Take each line of the records below that contains the string "Word" and copy it.
+++ RECORDS FOR PROCESSING
/-! ## Write-back -/

/-- WRITEBACK_RECORD. -/
@[simp] theorem beginWriteback_keeps (s : State) :
    (s.beginWriteback).lines = s.lines ∧ (s.beginWriteback).cc = s.cc ∧ (s.beginWriteback).windows = s.windows ∧
    (s.beginWriteback).pp = s.pp ∧ (s.beginWriteback).fp = s.fp ∧ (s.beginWriteback).ce = s.ce ∧
    (s.beginWriteback).nu = s.nu ∧ (s.beginWriteback).mp = s.mp ∧ (s.beginWriteback).mem = s.mem ∧
    (s.beginWriteback).free = s.free ∧ (s.beginWriteback).pending = s.pending ∧
    (s.beginWriteback).cba.result = s.cba.result ∧ (s.beginWriteback).cba.turn = s.cba.turn ∧
    (s.beginWriteback).cba.causes = s.cba.causes ∧ (s.beginWriteback).cba.published = s.cba.published ∧
    (s.beginWriteback).cba.config = s.cba.config ∧ (s.beginWriteback).cba.load = s.cba.load ∧
    (s.beginWriteback).cba.loadQueue = s.cba.loadQueue ∧ (s.beginWriteback).cba.fetch = s.cba.fetch := by
  unfold State.beginWriteback; split <;> simp

/-- WRITEBACK_RECORD changes no window record. -/
@[simp] theorem win_beginWriteback (s : State) (v : Win) :
    (s.beginWriteback).win v = s.win v := win_congr (by simp) v

/-- A published set. -/
@[simp] theorem publish_keeps (s : State) (x : Word) (r : RecName) :
    (s.publish x r).lines = s.lines ∧ (s.publish x r).cc = s.cc ∧ (s.publish x r).pp = s.pp ∧
    (s.publish x r).fp = s.fp ∧ (s.publish x r).ce = s.ce ∧ (s.publish x r).nu = s.nu ∧ (s.publish x r).mp = s.mp ∧
    (s.publish x r).mem = s.mem ∧ (s.publish x r).free = s.free ∧ (s.publish x r).pending = s.pending ∧
    (s.publish x r).cba.result = s.cba.result ∧ (s.publish x r).cba.dirty = s.cba.dirty ∧
    (s.publish x r).cba.writeback = s.cba.writeback ∧ (s.publish x r).cba.request = s.cba.request ∧
    (s.publish x r).cba.turn = s.cba.turn ∧ (s.publish x r).cba.causes = s.cba.causes ∧
    (s.publish x r).cba.config = s.cba.config ∧ (s.publish x r).cba.load = s.cba.load ∧
    (s.publish x r).cba.loadQueue = s.cba.loadQueue ∧ (s.publish x r).cba.fetch = s.cba.fetch := by
  cases r <;> simp [State.publish]

/-- A published set. -/
@[simp] theorem publishAnswered_keeps (r : Resp) (s : State) (n : RecName) (i : Nat) (x : Word) :
    (State.publishAnswered r s n i x).lines = s.lines ∧ (State.publishAnswered r s n i x).cc = s.cc ∧
    (State.publishAnswered r s n i x).pp = s.pp ∧ (State.publishAnswered r s n i x).fp = s.fp ∧
    (State.publishAnswered r s n i x).ce = s.ce ∧ (State.publishAnswered r s n i x).nu = s.nu ∧
    (State.publishAnswered r s n i x).mp = s.mp ∧ (State.publishAnswered r s n i x).mem = s.mem ∧
    (State.publishAnswered r s n i x).free = s.free ∧ (State.publishAnswered r s n i x).pending = s.pending ∧
    (State.publishAnswered r s n i x).cba.result = s.cba.result ∧
    (State.publishAnswered r s n i x).cba.dirty = s.cba.dirty ∧
    (State.publishAnswered r s n i x).cba.writeback = s.cba.writeback ∧
    (State.publishAnswered r s n i x).cba.request = s.cba.request ∧
    (State.publishAnswered r s n i x).cba.turn = s.cba.turn ∧
    (State.publishAnswered r s n i x).cba.causes = s.cba.causes ∧
    (State.publishAnswered r s n i x).cba.config = s.cba.config ∧
    (State.publishAnswered r s n i x).cba.load = s.cba.load ∧
    (State.publishAnswered r s n i x).cba.loadQueue = s.cba.loadQueue ∧
    (State.publishAnswered r s n i x).cba.fetch = s.cba.fetch := by
  unfold State.publishAnswered
  split
  · simp
  · split <;> simp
++++++
= REPLY =
@[simp] theorem publish_keeps (s : State) (x : Word) (r : RecName) :
@[simp] theorem publishAnswered_keeps (r : Resp) (s : State) (n : RecName) (i : Nat) (x : Word) :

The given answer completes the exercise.